Let the Great World Spin is the critically acclaimed author’s most ambitious novel yet: a dazzlingly rich vision of the pain, loveliness, mystery, and promise of New York City in the 1970s.

Corrigan, a radical young Irish monk, struggles with his own demons as he lives among the prostitutes in the middle of the burning Bronx. A group of mothers gather in a Park Avenue apartment to mourn their sons who died in Vietnam, only to discover just how much divides them even in grief. A young artist finds herself at the scene of a hit-and-run that sends her own life careening sideways. Tillie, a thirty-eight-year-old grandmother, turns tricks alongside her teenage daughter, determined not only to take care of her family but to prove her own worth.

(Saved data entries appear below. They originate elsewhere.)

-- ==== Sys2Proof/Machine/Assembler.lean ====
section
/-! DEFINITION. Machine/Assembler: the textual form of the operations and the pseudo-operations (R88, R89), as functions
from text to operations. No operation of the block reads text; a host writes its command words with it. -/

namespace Sys2Proof.Machine

/-- `RX1 o0 .. o(n-1)`: one octet per read iteration (R89). -/
def rx1 (os : List Octet) : List Instr := os.map fun o => .rx [o]

/-- `IDLE k`: k empty read iterations (R89). -/
def idle (k : Nat) : List Instr := List.replicate k (.rx [])

/-- `FRAME(u)`: the octets `68 L L 68 u CK END`; defined only when `VALID` is `VALID_CK(CKF, e)`, with `END = END_OCTET`,
`CK = CKF(u)` (R89), at most 255 octets of user data (R71), and an `e` that `END_OCTET` satisfies, since `CK` is to be
the octet for which `VALID` holds. -/
def frameOf (p : Params) (u : List Octet) : Option (List Octet) :=
  match p.valid with
  | .unnamed => none
  | .ck f e =>
    if u.length ≤ 255 ∧ (e = none ∨ e = some p.endOctet) then
      some ([Config.start, BitVec.ofNat 8 u.length, BitVec.ofNat 8 u.length, Config.start] ++ u ++
        [checkOctet f u, p.endOctet])
    else none

/-- The value of a hexadecimal digit. -/
def hexValue (c : Char) : Option Nat :=
  let n := c.toNat
  if 48 ≤ n ∧ n ≤ 57 then some (n - 48)
  else if 65 ≤ n ∧ n ≤ 70 then some (n - 55)
  else if 97 ≤ n ∧ n ≤ 102 then some (n - 87)
  else none

/-- "Octets are two hex digits" (R88). -/
def octetOf : List Char → Option Octet
  | [h, l] =>
    match hexValue h, hexValue l with
    | some a, some b => some (BitVec.ofNat 8 (16 * a + b))
    | _, _ => none
  | _ => none

/-- Octets "separated by spaces" (R88): every token is an octet. -/
def octetsOf : List (List Char) → Option (List Octet)
  | [] => some []
  | t :: ts =>
    match octetOf t, octetsOf ts with
    | some o, some os => some (o :: os)
    | _, _ => none

/-- An octet list, or `FRAME( .. )` in the place of one (R88, R89). -/
def octetListOf (p : Params) (ts : List (List Char)) : Option (List Octet) :=
  match ts with
  | [] => some []
  | t :: rest =>
    if t == "FRAME".toList then
      if rest.head? == some "(".toList && rest.getLast? == some ")".toList && decide (2 ≤ rest.length) then
        match octetsOf (rest.tail.dropLast) with
        | some u => frameOf p u
        | none => none
      else none
    else octetsOf (t :: rest)

/-- The digits of a decimal number, after digits of value `acc`. -/
def decimalFrom (acc : Nat) : List Char → Option Nat
  | [] => some acc
  | c :: cs => if 48 ≤ c.toNat ∧ c.toNat ≤ 57 then decimalFrom (10 * acc + (c.toNat - 48)) cs else none

/-- A non-empty decimal number. The spec does not say the radix of a number in the text, and decimal is the model's choice:
of a register number and of the k of `IDLE` (assumption 12). -/
def decimalOf (t : List Char) : Option Nat := if t.isEmpty then none else decimalFrom 0 t

/-- The group names of `DIFF` (R78, R88). -/
def groupOf (t : List Char) : Option Group :=
  if t == "MP".toList then some .mp
  else if t == "SB".toList then some .sb
  else if t == "MB".toList then some .mb
  else if t == "MBD".toList then some .mbd
  else none

/-- The register names of `RDS` and their numbers (R29, R88). -/
def regNames : List (List Char × BitVec 4) :=
  [ ("ID".toList, 0), ("STATUS".toList, 1), ("BLEN".toList, 2), ("ITER".toList, 3), ("LASTTAG".toList, 4),
    ("LASTDROP".toList, 5), ("LASTERR".toList, 6), ("PLEN_MP".toList, 8), ("PLEN_SB".toList, 9),
    ("PLEN_MB".toList, 10), ("PLEN_MBD".toList, 11) ]

/-- A register by name or by number (R88). -/
def regOf (t : List Char) : Option (BitVec 4) :=
  match regNames.find? fun row => row.1 == t with
  | some row => some row.2
  | none =>
    match decimalOf t with
    | some n => if n < 16 then some (BitVec.ofNat 4 n) else none
    | none => none

/-- Put a finished token before the others. -/
def pushToken (cur : List Char) (ts : List (List Char)) : List (List Char) := if cur.isEmpty then ts else cur :: ts

/-- The tokens of a line: separated by blanks, `,` `(` `)` tokens of their own, `;` starts a comment (R88). -/
def tokensFrom (cur : List Char) : List Char → List (List Char)
  | [] => pushToken cur []
  | c :: cs =>
    if c = ';' then pushToken cur []
    else if c = ' ' ∨ c = '\t' ∨ c = '\r' then pushToken cur (tokensFrom [] cs)
    else if c = ',' ∨ c = '(' ∨ c = ')' then pushToken cur ([c] :: tokensFrom [] cs)
    else tokensFrom (cur ++ [c]) cs

/-- One operation that its command word can carry. -/
def oneOp (i : Instr) : Option (List Instr) := if i.wf then some [i] else none

/-- The operations of one line; an empty line or a comment has none (R88, R89). The k of `IDLE k` is read as a decimal
number, the model's choice (assumption 12). -/
def assembleTokens (p : Params) (ts : List (List Char)) : Option (List Instr) :=
  match ts with
  | [] => some []
  | t :: rest =>
    if t == "RX".toList then (octetListOf p rest).bind fun c => oneOp (.rx c)
    else if t == "CLS".toList then (octetListOf p rest).bind fun x => oneOp (.cls x)
    else if t == "DIFF".toList then
      match rest with
      | g :: comma :: ns =>
        if comma == ",".toList then
          (groupOf g).bind fun g' => (octetListOf p ns).bind fun n => oneOp (.diff g' n)
        else none
      | _ => none
    else if t == "SETREF".toList then (if rest.isEmpty then some [.setref] else none)
    else if t == "RDS".toList then
      match rest with
      | [r] => (regOf r).map fun r' => [.rds r']
      | _ => none
    else if t == "RESET".toList then (if rest.isEmpty then some [.reset] else none)
    else if t == "RX1".toList then (octetListOf p rest).map rx1
    else if t == "IDLE".toList then
      match rest with
      | [k] => (decimalOf k).map idle
      | _ => none
    else none

/-- The lines of a text. -/
def linesFrom (cur : List Char) : List Char → List (List Char)
  | [] => [cur]
  | c :: cs => if c = '\n' then cur :: linesFrom [] cs else linesFrom (cur ++ [c]) cs

/-- The operations of some lines, in order; none if a line is not of the syntax. -/
def assembleLines (p : Params) : List (List Char) → Option (List Instr)
  | [] => some []
  | l :: ls =>
    match assembleTokens p (tokensFrom [] l), assembleLines p ls with
    | some is, some js => some (is ++ js)
    | _, _ => none

/-- The operations of a program text, "one per line" (R88). -/
def assembleText (p : Params) (text : List Char) : Option (List Instr) := assembleLines p (linesFrom [] text)

/-- The command words of a program (R79). -/
def programWords (is : List Instr) : List Word := is.flatMap encode

end Sys2Proof.Machine
end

Elegantly weaving together these and other seemingly disparate lives, McCann’s powerful allegory comes alive in the unforgettable voices of the city’s people, unexpectedly drawn together by hope, beauty, and the “artistic crime of the century.” A sweeping and radical social novel, Let the Great World Spin captures the spirit of America in a time of transition, extraordinary promise, and, in hindsight, heartbreaking innocence. Hailed as a “fiercely original talent” (San Francisco Chronicle), award-winning novelist McCann has delivered a triumphantly American masterpiece that awakens in us a sense of what the novel can achieve, confront, and even heal.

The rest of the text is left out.